## Required work
The expected output is the first line of the data below and every line after it, up to and including the line containing "limit ih =>", each reproduced exactly.

## Material provided
theorem commonLength_keeps (a b limit : Nat) : Op.Keeps Inside (commonLength a b limit) := by
  induction limit generalizing a b with
  | zero => exact Op.keeps_pure Inside.order _
  | succ limit ih =>
    refine Op.keeps_bind Inside.order (readWin_keeps _) fun _ => ?_
    refine Op.keeps_bind Inside.order (readWin_keeps _) fun _ => Op.keeps_ite ?_ (Op.keeps_pure Inside.order _)
    exact Op.keeps_bind Inside.order (ih _ _) fun _ => Op.keeps_pure Inside.order _

theorem walkChain_keeps (strStart maxLen nice limit chain cur best : Nat) :
    Op.Keeps Inside (walkChain strStart maxLen nice limit chain cur best) := by
  induction chain generalizing cur best with
  | zero => exact Op.keeps_pure Inside.order _
  | succ chain ih =>
    refine Op.keeps_bind Inside.order (commonLength_keeps _ _ _) fun _ => ?_
    refine Op.keeps_bind Inside.order (Op.keeps_when Inside.order (updateMf_keeps _)) fun _ => ?_
    refine Op.keeps_ite (Op.keeps_pure Inside.order _) ?_
    refine Op.keeps_bind Inside.order (Op.keeps_state Inside.order) fun _ => ?_
    refine Op.keeps_bind Inside.order (readPrev_keeps _) fun _ => ?_
    exact Op.keeps_ite (ih _ _) (Op.keeps_pure Inside.order _)

theorem longestMatch_keeps (cur : Nat) : Op.Keeps Inside (longestMatch cur) :=
  Op.keeps_bind Inside.order (Op.keeps_state Inside.order) fun _ =>
    Op.keeps_bind Inside.order (walkChain_keeps _ _ _ _ _ _ _) fun _ => Op.keeps_pure Inside.order _

theorem countToken_keeps (dist : Int) (lc : Nat) : Op.Keeps Inside (countToken dist lc) := by
  refine Op.keeps_ite (countLit_keeps _ _) ?_
  refine Op.keeps_bind Inside.order (Op.keeps_state Inside.order) fun _ => ?_
  refine Op.keeps_bind Inside.order (Op.keeps_require Inside.order _ _) fun _ => ?_
  refine Op.keeps_bind Inside.order (updateTok_keeps _) fun _ => ?_
  exact Op.keeps_bind Inside.order (countLit_keeps _ _) fun _ => countDist_keeps _ _

theorem tally_keeps (dist : Int) (lc : Nat) : Op.Keeps Inside (tally dist lc) := by
  refine Op.keeps_bind Inside.order (Op.keeps_state Inside.order) fun _ => ?_
  refine Op.keeps_bind Inside.order (Op.keeps_require Inside.order _ _) fun _ => ?_
  refine Op.keeps_bind Inside.order (writeToken_keeps _ _ _) fun _ => ?_
  refine Op.keeps_bind Inside.order (updateTok_keeps _) fun _ => ?_
  exact Op.keeps_bind Inside.order (countToken_keeps _ _) fun _ => Op.keeps_gets Inside.order _

theorem tallyLiteral_keeps (i : Nat) : Op.Keeps Inside (tallyLiteral i) :=
  Op.keeps_bind Inside.order (readWin_keeps _) fun _ => tally_keeps _ _

theorem flushIf_keeps (bflush : Bool) : Op.Keeps Inside (flushIf bflush) :=
  Op.keeps_when Inside.order (flushBlock_keeps _)

theorem endDrive_keeps (f : BitVec 3) (l : LoopStep) : Op.Keeps Inside (endDrive f l) := by
  have h : Op.Keeps Inside (do
      flushBlock (if f = FINISH then 1 else 0)
      pure (if f = FINISH then DriveResult.finishDone else .blockDone)) :=
    Op.keeps_bind Inside.order (flushBlock_keeps _) fun _ => Op.keeps_pure Inside.order _
  cases l with
  | again => exact h
  | exit => exact h
  | needMore => exact Op.keeps_pure Inside.order _

theorem driveFuel_keeps : Op.Keeps Inside driveFuel :=
  Op.keeps_bind Inside.order (Op.keeps_state Inside.order) fun _ => Op.keeps_pure Inside.order _

theorem storedStep_keeps : Op.Keeps Inside storedStep := by
  refine Op.keeps_bind Inside.order (Op.keeps_state Inside.order) fun _ => ?_
  refine Op.keeps_bind Inside.order (advance_keeps _) fun _ => ?_
  refine Op.keeps_bind Inside.order (takeLook_keeps _) fun _ => ?_
  refine Op.keeps_bind Inside.order (Op.keeps_state Inside.order) fun _ => ?_
  refine Op.keeps_bind Inside.order (Op.keeps_when Inside.order (flushBlock_keeps _)) fun _ => ?_
  exact Op.keeps_bind Inside.order checkWindow_keeps fun _ => Op.keeps_pure Inside.order _

theorem storedRound_keeps (f : BitVec 3) : Op.Keeps Inside (storedRound f) := by
  unfold storedRound
  refine Op.keeps_bind Inside.order (Op.keeps_state Inside.order) fun _ => ?_
  refine Op.keeps_bind Inside.order (Op.keeps_when Inside.order fillWindow_keeps) fun _ => ?_
  refine Op.keeps_bind Inside.order (Op.keeps_state Inside.order) fun _ => ?_
  split
  · exact Op.keeps_pure Inside.order _
  · exact storedStep_keeps

theorem matchRound_keeps (f : BitVec 3) {step : Op LoopStep} (h : Op.Keeps Inside step) :
    Op.Keeps Inside (matchRound f step) := by
  unfold matchRound
  refine Op.keeps_bind Inside.order (Op.keeps_state Inside.order) fun _ => ?_
  refine Op.keeps_bind Inside.order (Op.keeps_when Inside.order fillWindow_keeps) fun _ => ?_
  refine Op.keeps_bind Inside.order (Op.keeps_state Inside.order) fun _ => ?_
  split
  · exact Op.keeps_pure Inside.order _
  · split
    · exact Op.keeps_pure Inside.order _
    · exact h

theorem insertHere_keeps : Op.Keeps Inside insertHere := by
  refine Op.keeps_bind Inside.order (Op.keeps_state Inside.order) fun _ => ?_
  exact Op.keeps_ite (insertString_keeps _) (Op.keeps_pure Inside.order _)

theorem skipFast_keeps : Op.Keeps Inside skipFast := by
  refine Op.keeps_bind Inside.order (advance_keeps _) fun _ => ?_
  refine Op.keeps_bind Inside.order (Op.keeps_state Inside.order) fun _ => ?_
  exact Op.keeps_bind Inside.order (insertString_keeps _) fun _ => Op.keeps_pure Inside.order _

theorem fastPass_keeps (len : Nat) : Op.Keeps Inside (fastPass len) := by
  refine Op.keeps_bind Inside.order (Op.keeps_state Inside.order) fun _ => Op.keeps_ite ?_ ?_
  · exact Op.keeps_bind Inside.order (Op.keeps_times Inside.order skipFast_keeps _) fun _ => advance_keeps _
  · exact Op.keeps_bind Inside.order (advance_keeps _) fun _ => updateMf_keeps _

theorem fastMatch_keeps : Op.Keeps Inside fastMatch := by
  refine Op.keeps_bind Inside.order (Op.keeps_state Inside.order) fun _ => ?_
  refine Op.keeps_bind Inside.order (tally_keeps _ _) fun _ => ?_
  refine Op.keeps_bind Inside.order (takeLook_keeps _) fun _ => ?_
  refine Op.keeps_bind Inside.order (fastPass_keeps _) fun _ => ?_
  exact Op.keeps_bind Inside.order (updateMf_keeps _) fun _ => Op.keeps_pure Inside.order _

theorem fastLiteral_keeps : Op.Keeps Inside fastLiteral := by
  refine Op.keeps_bind Inside.order (Op.keeps_state Inside.order) fun _ => ?_
  refine Op.keeps_bind Inside.order (tallyLiteral_keeps _) fun _ => ?_
  refine Op.keeps_bind Inside.order (takeLook_keeps _) fun _ => ?_
  exact Op.keeps_bind Inside.order (advance_keeps _) fun _ => Op.keeps_pure Inside.order _

theorem searchFrom_keeps (head : Nat) : Op.Keeps Inside (searchFrom head) :=
  Op.keeps_bind Inside.order (longestMatch_keeps _) fun _ => updateMf_keeps _

theorem fastToken_keeps : Op.Keeps Inside fastToken :=
  Op.keeps_bind Inside.order (Op.keeps_state Inside.order) fun _ => Op.keeps_ite fastMatch_keeps fastLiteral_keeps

theorem fastStep_keeps : Op.Keeps Inside fastStep := by
  refine Op.keeps_bind Inside.order insertHere_keeps fun _ => ?_
  refine Op.keeps_bind Inside.order (Op.keeps_state Inside.order) fun _ => ?_
  refine Op.keeps_bind Inside.order (Op.keeps_when Inside.order (searchFrom_keeps _)) fun _ => ?_
  refine Op.keeps_bind Inside.order fastToken_keeps fun _ => ?_
  refine Op.keeps_bind Inside.order (flushIf_keeps _) fun _ => ?_
  exact Op.keeps_bind Inside.order checkWindow_keeps fun _ => Op.keeps_pure Inside.order _

theorem skipSlow_keeps (fence : Nat) : Op.Keeps Inside (skipSlow fence) := by
  refine Op.keeps_bind Inside.order (advance_keeps _) fun _ => ?_
  refine Op.keeps_bind Inside.order (Op.keeps_state Inside.order) fun _ => Op.keeps_when Inside.order ?_
  exact Op.keeps_bind Inside.order (insertString_keeps _) fun _ => Op.keeps_pure Inside.order _

theorem slowCommit_keeps : Op.Keeps Inside slowCommit := by
  refine Op.keeps_bind Inside.order (Op.keeps_state Inside.order) fun _ => ?_
  refine Op.keeps_bind Inside.order (tally_keeps _ _) fun _ => ?_
  refine Op.keeps_bind Inside.order (takeLook_keeps _) fun _ => ?_
  refine Op.keeps_bind Inside.order (Op.keeps_times Inside.order (skipSlow_keeps _) _) fun _ => ?_
  exact Op.keeps_bind Inside.order (updateMf_keeps _) fun _ => flushIf_keeps _

theorem tallyDeferred_keeps : Op.Keeps Inside tallyDeferred := by
  refine Op.keeps_bind Inside.order (Op.keeps_state Inside.order) fun _ => ?_
  exact Op.keeps_bind Inside.order (Op.keeps_require Inside.order _ _) fun _ => tallyLiteral_keeps _

theorem slowLiteral_keeps : Op.Keeps Inside slowLiteral := by
  refine Op.keeps_bind Inside.order tallyDeferred_keeps fun _ => ?_
  refine Op.keeps_bind Inside.order (flushIf_keeps _) fun _ => ?_
  exact Op.keeps_bind Inside.order (advance_keeps _) fun _ => takeLook_keeps _

theorem slowDefer_keeps : Op.Keeps Inside slowDefer :=
  Op.keeps_bind Inside.order (updateMf_keeps _) fun _ =>
    Op.keeps_bind Inside.order (advance_keeps _) fun _ => takeLook_keeps _

theorem dropShort_keeps : Op.Keeps Inside (Op.update State.dropShort) := by
  refine Op.keeps_update fun s => ?_
  unfold State.dropShort
  split
  · exact Inside.of_mem_hb rfl rfl rfl rfl rfl rfl rfl
  · exact Inside.order.refl s

theorem slowSearch_keeps (head : Nat) : Op.Keeps Inside (slowSearch head) := by
  refine Op.keeps_bind Inside.order (Op.keeps_state Inside.order) fun _ => Op.keeps_when Inside.order ?_
  exact Op.keeps_bind Inside.order (Op.keeps_when Inside.order (searchFrom_keeps _)) fun _ => dropShort_keeps

theorem slowDecide_keeps : Op.Keeps Inside slowDecide :=
  Op.keeps_bind Inside.order (Op.keeps_state Inside.order) fun _ =>
    Op.keeps_ite slowCommit_keeps (Op.keeps_ite slowLiteral_keeps slowDefer_keeps)

theorem slowStep_keeps : Op.Keeps Inside slowStep := by
  refine Op.keeps_bind Inside.order insertHere_keeps fun _ => ?_
  refine Op.keeps_bind Inside.order (updateMf_keeps _) fun _ => ?_
  refine Op.keeps_bind Inside.order (slowSearch_keeps _) fun _ => ?_
  refine Op.keeps_bind Inside.order slowDecide_keeps fun _ => ?_
  exact Op.keeps_bind Inside.order checkWindow_keeps fun _ => Op.keeps_pure Inside.order _

theorem flushDeferred_keeps : Op.Keeps Inside flushDeferred := by
  refine Op.keeps_bind Inside.order (Op.keeps_state Inside.order) fun _ => Op.keeps_when Inside.order ?_
  exact Op.keeps_bind Inside.order tallyDeferred_keeps fun _ => updateMf_keeps _

theorem driveStored_keeps (f : BitVec 3) : Op.Keeps Inside (driveStored f) :=
  Op.keeps_bind Inside.order driveFuel_keeps fun _ =>
    Op.keeps_bind Inside.order (Op.keeps_iterate Inside.order (storedRound_keeps f) _) fun _ => endDrive_keeps _ _

theorem driveFast_keeps (f : BitVec 3) : Op.Keeps Inside (driveFast f) :=
  Op.keeps_bind Inside.order driveFuel_keeps fun _ =>
    Op.keeps_bind Inside.order (Op.keeps_iterate Inside.order (matchRound_keeps f fastStep_keeps) _) fun _ =>
      endDrive_keeps _ _

theorem driveSlow_keeps (f : BitVec 3) : Op.Keeps Inside (driveSlow f) :=
  Op.keeps_bind Inside.order driveFuel_keeps fun _ =>
    Op.keeps_bind Inside.order (Op.keeps_iterate Inside.order (matchRound_keeps f slowStep_keeps) _) fun _ =>
      Op.keeps_bind Inside.order (Op.keeps_when Inside.order flushDeferred_keeps) fun _ => endDrive_keeps _ _

/-- The driver of any level stays inside the session. -/
theorem drive_keeps (f : BitVec 3) : Op.Keeps Inside (drive f) := by
  refine Op.keeps_bind Inside.order (Op.keeps_state Inside.order) fun s => ?_
  cases s.ct.driver with
  | stored => exact driveStored_keeps f
  | fast => exact driveFast_keeps f
  | slow => exact driveSlow_keeps f

end Sys2Proof.Machine
end

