/-- A COMPRESS whose driver runs. -/
theorem level0End_of_driven (mode : f ≤ 4) (busy : s.ctl.fsm = .busy) (notDup : ¬ Duplicate s f c) :
    ∃ t, exec (compressWith f c) s = .next t ∧ Level0End f c s t := by
  have begun : StoredStart (started f c s) := by
    obtain ⟨legal, level, row, unbounded, memory, order, pending, acc⟩ := start
    exact ⟨legal, level, row, unbounded, memory, order, pending, acc⟩
  obtain ⟨d, u, run, ended⟩ := drive_level_zero begun f
  obtain ⟨inside, order, pending, acc, look', input, stream, left, untouched, valid⟩ := ended
  obtain ⟨t, done, busyRun, ending, stream'⟩ := exec_of_drive mode busy notDup run start.unbounded acc
  obtain ⟨ctl, input', sums, acc', -⟩ := compressBusy_ok busyRun
  have session := (compressBusy_session mode c).ok busyRun
  obtain ⟨mf, cfg, ct, -⟩ := ending.mf
  have win : t.mem.win = u.mem.win := by rw [ending.frame.1]
  have adler : u.sums = t.sums := by rw [ending.frame.1]
  have data := unsent_started start look f c
  rw [data] at stream left valid
  refine ⟨_, done, ⟨?_, mf ▸ look', ?_, ?_, ?_, sums, ctl, input', session.cfg, session.ct, session.platform, ?_, ?_⟩⟩
  · refine ⟨?_, ?_, ?_, ?_, session.memory start.memory, ?_, ?_, acc' start.acc⟩
    · change t.cfg.legal = true
      rw [session.cfg]
      exact start.legal
    · change t.cfg.level = 0
      rw [session.cfg]
      exact start.level
    · change t.ct = ctRow t.cfg.level
      rw [session.cfg, session.ct]
      exact start.row
    · change t.platform.outCapacity = none
      rw [session.platform]
      exact start.unbounded
    · change t.mf.strStart + t.mf.lookAhead ≤ t.cfg.windowBytes ∧ t.mf.blockStart ≤ (t.mf.strStart : Int)
      rw [mf, cfg]
      exact order
    · change 0 ≤ t.mf.blockStart ∧ (t.mf.strStart : Int) - t.mf.blockStart < (t.cfg.storedMax : Int)
      rw [mf, cfg]
      exact pending
  · change t.stream = _
    rw [stream', stream, level0Stream_eq f mode, adler, sums]
    rfl
  · have same : pendingBytes t = pendingBytes u := by
      rw [pendingBytes_eq, pendingBytes_eq, mf]
      exact windowBytes_congr fun k _ => by rw [win]
    exact same.trans left
  · change t.bp.biValid = _
    by_cases none : f = NO_FLUSH
    · rw [ending.noFlush none]
      exact valid
    · have drop : ∀ n : Nat, (if f = 0 ∧ (pendingBytes s ++ c).length < s.cfg.storedMax then n else 0) = 0 := fun n =>
        if_neg fun both => none both.1
      rw [drop]
      have platform : u.unbounded := by
        rw [State.unbounded, inside.platform]
        exact start.unbounded
      exact ending.aligned platform (valid.trans (drop _))
  · change ({ t.port with reply := some (replyOf f) } : Port) = _
    rw [session.port]
  · have begins : Untouched s (started f c s) := untouched_of_same ⟨rfl, rfl⟩ rfl rfl id
    have all := begins.trans (untouched.trans ending.untouched)
    exact ⟨all.dbuf, all.lbuf, all.codes, all.head, all.fresh⟩

/-- An empty NO_FLUSH that comes again leaves everything pending. -/
theorem level0End_of_duplicate (busy : s.ctl.fsm = .busy) : ∃ t, exec (compressWith 0 []) s = .next t ∧ Level0End 0 [] s t := by
  have low : (0 : BitVec 3) ≤ s.ctl.lastFlush := BitVec.le_def.2 (Nat.zero_le _)
  have busyRun := compressBusy_run_of_duplicate low (by decide)
  have positive := start.sizes.1
  have short : (pendingBytes s).length < s.cfg.storedMax := by
    have := start.pending.2
    rw [length_pendingBytes]
    omega
  have cut := cutAll_short (size := s.cfg.storedMax) (bits := s.stream) positive short
  obtain ⟨legal, level, row, unbounded, memory, order, pending, acc⟩ := start
  refine ⟨_, by rw [exec_compressWith (by decide), runCommand_of_ok ((compress_run_of_busy (by decide) busy []).trans busyRun)], ?_⟩
  refine ⟨⟨legal, level, row, unbounded, memory, order, pending, acc⟩, look, ?_, ?_, ?_, ?_, rfl, rfl, rfl, rfl, rfl, rfl,
    untouched_of_same ⟨rfl, rfl⟩ rfl rfl id⟩
  · rw [List.append_nil]
    exact (congrArg Prod.fst cut).symm
  · rw [List.append_nil]
    exact (congrArg Prod.snd cut).symm
  · rw [List.append_nil, if_pos ⟨rfl, short⟩]
    rfl
  · rw [adlerUpdate_nil, crcUpdate_nil]
    rfl

theorem level0End (mode : f ≤ 4) (busy : s.ctl.fsm = .busy) (again : ¬ Duplicate s f c ∨ f = 0) :
    ∃ t, exec (compressWith f c) s = .next t ∧ Level0End f c s t := by
  by_cases dup : Duplicate s f c
  · obtain rfl := again.resolve_left (not_not.2 dup)
    obtain rfl : c = [] := dup.1
    exact level0End_of_duplicate start look busy
  · exact level0End_of_driven start look mode busy dup

end
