-- ==== Sys2Proof/Config.lean ====
section
/-! DEFINITION. What the spec leaves to the board around the part. The spec leaves no value of the part itself open. -/

namespace Sys2Proof.Config

/-- The levels of ADSEL1 and ADSEL0 (bits 1 and 0) at the release of the power-on reset that
`Machine.State.reset` stands after. DESIGN CHOICE, unsafe: the board chooses them (R163); see log 1. -/
def straps : BitVec 2 := 0

end Sys2Proof.Config
end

## Your solution
theorem commonLength_keeps (a b limit : Nat) : Op.Keeps Inside (commonLength a b limit) := by
  induction limit generalizing a b with
  | zero => exact Op.keeps_pure Inside.order _
  | succ limit ih =>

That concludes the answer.